The painting denounces one of the bloodiest attacks in history without ever using the color red. The overall purpose of Guernica is to tell a story about the Spanish Civil War and symbolizes the mass genocide that took place during wartime. The horrific incident has been captured by Picasso and illustrated on a canvas. Picasso utilizes distinctive images through the anguish of faces and the disarray of the picture in which portrays the ultimate message that with the killing of many, comes grief of more.
The piece itself is painted in monochrome tones, using colors such as grey, black, and white to further develop the tone and mood of the scenes. The painting includes many images of human beings and animals in which appear to be suffering. The dark tones offer a gloomy feel to the painting, and the expressions on the faces depict a sense of terror among the people and animals.
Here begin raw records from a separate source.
-- ==== Sys2Proof/Machine/Margon.lean ====
section
/-! DEFINITION. Messages by the Margon ports, and what a thread's engines may still lose there (R335 and R339 of spec/22). -/

namespace Sys2Proof.Machine

open Sys2Proof

/-- Send a thread's message to a package by its port. -/
def State.sendMessage (s : State) (tid pkg : Nat) (adr : Word) (m : List Word) : State :=
  match s.portTo pkg with
  | none => s
  | some p => s.post p (.message tid pkg adr m)

end Sys2Proof.Machine
end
The anti-war painting Picasso created offers insight into the anguish and torture endured by many. To the left of the painting, a man or a bull is standing over a woman who has a lifeless body in her arms. In the center of the lies a horse that seems to be injured. Under the horse lies a sword gripped by a hand at the end of a severed arm as well as a flower. To the right of the horse is a woman that has her head out of the window with her mouth agape while holding a lamp. On the far left of the image, someone appears to be wrapped in flames while screaming in pain. Above it all, there lies a light bulb in the shape of an eye. It can be interpreted as God's eye that is watching over the war and chaos going on. There is also a man pleading to the sky. It can be interpreted as praying to God that the war ends while everything around him is being destroyed.
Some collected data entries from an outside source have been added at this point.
/-- The edges that enter node `n`. -/
def inEdges (ns : List GNode) (n : Nat) : Nat := (ns.map fun x => (x.succ.filter (· == n)).length).sum

/-- Create the graph's launches, Pending (R236 of spec/14), and record their handles in its nodes. -/
def State.graphLaunches (s : State) (a graph : Nat) (seed : Word) (ns : List (GNode × Option Kernel)) : State :=
  ns.zipIdx.foldl (fun s e => match e.1.2, s.ctx a with
    | some k, some c =>
      let r := c.addUnit { level := 0, parent := graph, born := 0, kernel := k, node := e.2, total := k.groups, jobseed := seed }
      (s.setCtx a (some r.1)).onNode a graph e.2 fun x => { x with launch := r.2 }
    | _, _ => s) s

/-- The work of GRAPH (R310): the graph is appended to the last phase of a job the host has not closed. While a read waits for its
walk the queue carries the command, with the context and the journal it was accepted for (log 23). -/
def State.graphFor (s : State) (queue : Nat) (k : Carry) (c : Ctx) : Out :=
  let a := k.asid
  let p := cmdHandle k.cmd
  let count := bitsAt (cmdArgs k.cmd) 0 11
  let u : HostUnit := ⟨0, a, 2 ^ 32 + queue, 0⟩
  let free := fun (s : State) => (s.forget u.asker).onQueue queue fun q => { q with carry := none }
  let fail := fun (cause : Nat) => Host.Outcome.next ((free s).journalTo k.base k.seq 4 cause none)
  match s.cmdUnit a p 2 with
  | none => fail 0x3CA
  | some v => match s.cmdUnit a v.parent 3 with
    | none => fail 0x3CA
    | some j =>
      if j.closed || j.kids.getLast? != some p || count = 0 || 1024 < count || c.spent 1 1 then fail 0x3CA
      else match s.readGraph u c (BitVec.ofNat 64 (cmdAddr k.cmd)) count with
        | .error e =>
          if e.1 = walkWait then .next ((s.unitMiss u e.2).onQueue queue fun q => { q with carry := some k }) else fail e.1
        | .ok (ns, t) =>
          if c.spent 0 (ns.filter (·.2.isSome)).length then fail 0x3CA
          else
            let gs := ns.map (·.1)
            let gs := gs.mapIdx fun i x => { x with open_ := inEdges gs i }
            let r := (free t).newUnit a c k.base k.seq
              { level := 1, parent := p, born := 0, nodes := gs, total := count, jobseed := j.jobseed }
            let s := r.1.onUnit a p fun v => { v with kids := v.kids ++ [r.2], total := v.total + 1 }
            .next ((s.graphLaunches a r.2 j.jobseed ns).joinParent a p r.2)

/-- GRAPH: the command, or the queue goes on with the one it carries. -/
def execGraph (queue seq : Nat) (cmd : BitVec 512) (s : State) : Out :=
  match (s.queue queue).carry with
  | some k => match s.ctx k.asid with
    | some c => if k.seq = seq && k.cmd = cmd then s.graphFor queue k c else .next s
    | none => .next s
  | none => s.onBound queue seq cmd fun a c => s.graphFor queue ⟨seq, cmd, a, s.journalOf queue⟩ c

/-- CLOSE: the job and its last phase are closed. -/
def execClose (queue seq : Nat) (cmd : BitVec 512) (s : State) : Out :=
  s.onBound queue seq cmd fun a _ =>
    let j := cmdHandle cmd
    match s.cmdUnit a j 3 with
    | none => s.cmdFail queue seq 0x3CA
    | some u =>
      let last := u.kids.getLast?.toList
      let s := (j :: last).foldl (fun s h => s.onUnit a h fun v => { v with closed := true }) s
      (s.work a ((last ++ [j]).map .check)).cmdDone (s.journalOf queue) seq none

/-- QUEUE_CANCEL: the CANCEL event; a unit whose record was dropped is Complete, so nothing happens. -/
def execQueueCancel (queue seq : Nat) (cmd : BitVec 512) (s : State) : Out :=
  s.onBound queue seq cmd fun a c =>
    let h := cmdHandle cmd
    let given := h < 2 ^ 32 && h % 2 ^ 30 != 0 && h % 2 ^ 30 < c.next (h / 2 ^ 30)
    if !given then s.cmdFail queue seq 0x3CA else (s.cancelUnit a h).cmdDone (s.journalOf queue) seq none

end Sys2Proof.Machine
end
The entirety of Guernica is anti-war; the people depicted in the painting are terrified or have been faced with the realities of death upon them and their loved ones. In the artwork, the soldier is holding a flower, however, in battle, it is not normal to carry flowers. The flower implemented in Picasso's painting poses as a peace offering or a sign that he wants peace to overcome the war. The artwork shows a high volume of ideas of what war was. The work visualizes the devastation and chaos in a civilian's lives within the community. The painting paints a picture in the viewers' minds and allows clear visualization of what the people during the Spanish Civil War had to endure when their homes were bombed. The painting offers only a small glimpse of how left life could go when everything seems to be right.
How Picasso allows his audience to interpret his paintings is phenomenal as he sets the tone in the painting with his monochrome palette and the use of shapes to create the overall message. With the setting of the painting already being dark, the shades of black, white and grey add into the sadness of the background of the inspiration to make the art speak for itself. The death of a mother's child is equal to losing a soldier because a soldier is also another woman's child.
Overall, Picasso’s “Guernica” shows his audience that the world should be anti-war due to leading the civilians into devastation and bringing destruction upon them. The Aerial bombing committed by the Nazis on the town of Guernica may be gone, but its casualties are never to be forgotten thanks to the historic painting created by Pablo Picasso.